The fat kid blanched and nodded. Liz handed over the money, and she and Richard walked towards the building’s entrance, a pair of double doors in the shadow of an ugly, squared-off porch. The reinforced glass panels inset in the doors were mosaics of glittering fragments, the pieces held in place by wire grids which ran through their centers like sandwich filling.
They were less than ten yards from the building when a quartet of sh
adows detached themselves from the darkness of the porch and stepped out into gloomy daylight. The four men were twenty or thereabouts, and almost identically dressed in baseball caps and puffer jackets, baggy jeans, and big white sneakers. Two of the guys were white, one black, and the cappuccino-colored skin of the fourth suggested mixed parentage.
“Where you going?” one of the white guys demanded. He was tall, and muscular as a light middleweight boxer. His stance and demeanor made it evident he was the leader of the group.
Liz regarded him evenly. “We’re visiting a friend,” she said, no trace of nerves in her voice.
“Yeah? What’s his name?” said the other white kid. He was shaven headed, lean as a wolf, a trio of big rings in each ear, a stubble of beard on his pointed chin.
“Credo Olusanya,” Liz said, and added pointedly, “not that it’s any of your business.”
She noted the brief glances that ricocheted between the four guys, and wondered whether they were responding to the name or to her casual bravado.
“What you want with him?” The muscular white guy again.
“Same answer as before,” Liz said smartly.
The black guy, round faced and big shouldered, frowned as if he didn’t understand.
“Don’t get smart, bitch,” said the muscle man.
“Don’t call me a bitch,” said Liz lightly, holding his gaze.
It was the muscle man who broke the brief standoff.
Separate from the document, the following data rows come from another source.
-- ==== Sys2Proof/Laws/Keeps2.lean ====
section
/-! SUPPORT. The operations and meanings of Machine leave the queue alone and keep the invariant: Store, AssizeOps, Variants. -/
namespace Sys2Proof.Machine

/-! ### Machine/Store.lean -/

theorem State.csCorrected_keeps (s : State) (core : ℕ) : Keeps s (State.csCorrected s core) := by
  unfold State.csCorrected
  refine Keeps.trans ?_ (State.putAt_keeps ..)
  refine Keeps.trans ?_ (State.addAt_keeps ..)
  exact Keeps.refl _

theorem State.csUncorrectable_keeps (s : State) (core : ℕ) (addr : ℕ) (injected : Bool) : Keeps s (State.csUncorrectable s core addr injected) := by
  unfold State.csUncorrectable
  extract_lets +onlyGivenNames x1
  clear_value x1
  extract_lets +onlyGivenNames x2
  have h3 : Keeps s x2 := by
    unfold x2
    refine Keeps.trans ?_ (State.putAt_keeps ..)
    refine Keeps.trans ?_ (State.addAt_keeps ..)
    exact Keeps.refl _
  clear_value x2
  extract_lets +onlyGivenNames x4
  clear_value x4
  extract_lets +onlyGivenNames x5
  clear_value x5
  extract_lets +onlyGivenNames x6
  extract_lets +onlyGivenNames x7
  have h8 : Keeps s x7 := by
    unfold x7
    refine Keeps.upd ?_ rfl rfl rfl
    assumption
  clear_value x7
  extract_lets +onlyGivenNames x9
  clear_value x9
  split
  · rename_i a10
    split
    · rename_i a11
      refine Keeps.trans ?_ (State.escalate_keeps ..)
      assumption
    · rename_i a12
      assumption
  · rename_i a13
    split
    · rename_i a14
      refine Keeps.upd ?_ rfl rfl rfl
      assumption
    · rename_i a15
      refine Keeps.upd ?_ rfl rfl rfl
      assumption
Shifting his glance to Richard, he said, “You. Four-eyes. How you know Credo?”
Liz sensed Richard tense beside her. Don’t show them you’re scared, she urged him silently.
To her relief his voice was strong and clear. “We have a mutual acquaintance,” he said.
The cappuccino guy snorted. Muscle man pulled a disdainful face. “A what?”
“He’s a friend of a friend,” Liz interpreted.
“He looks like a cop,” the other white guy said, nodding at Richard.
“Well, he’s not,” said Liz.
“Social worker then,” said the chubby guy.
“Not that either.”
“You don’t look like friends of Credo,” said the muscle man.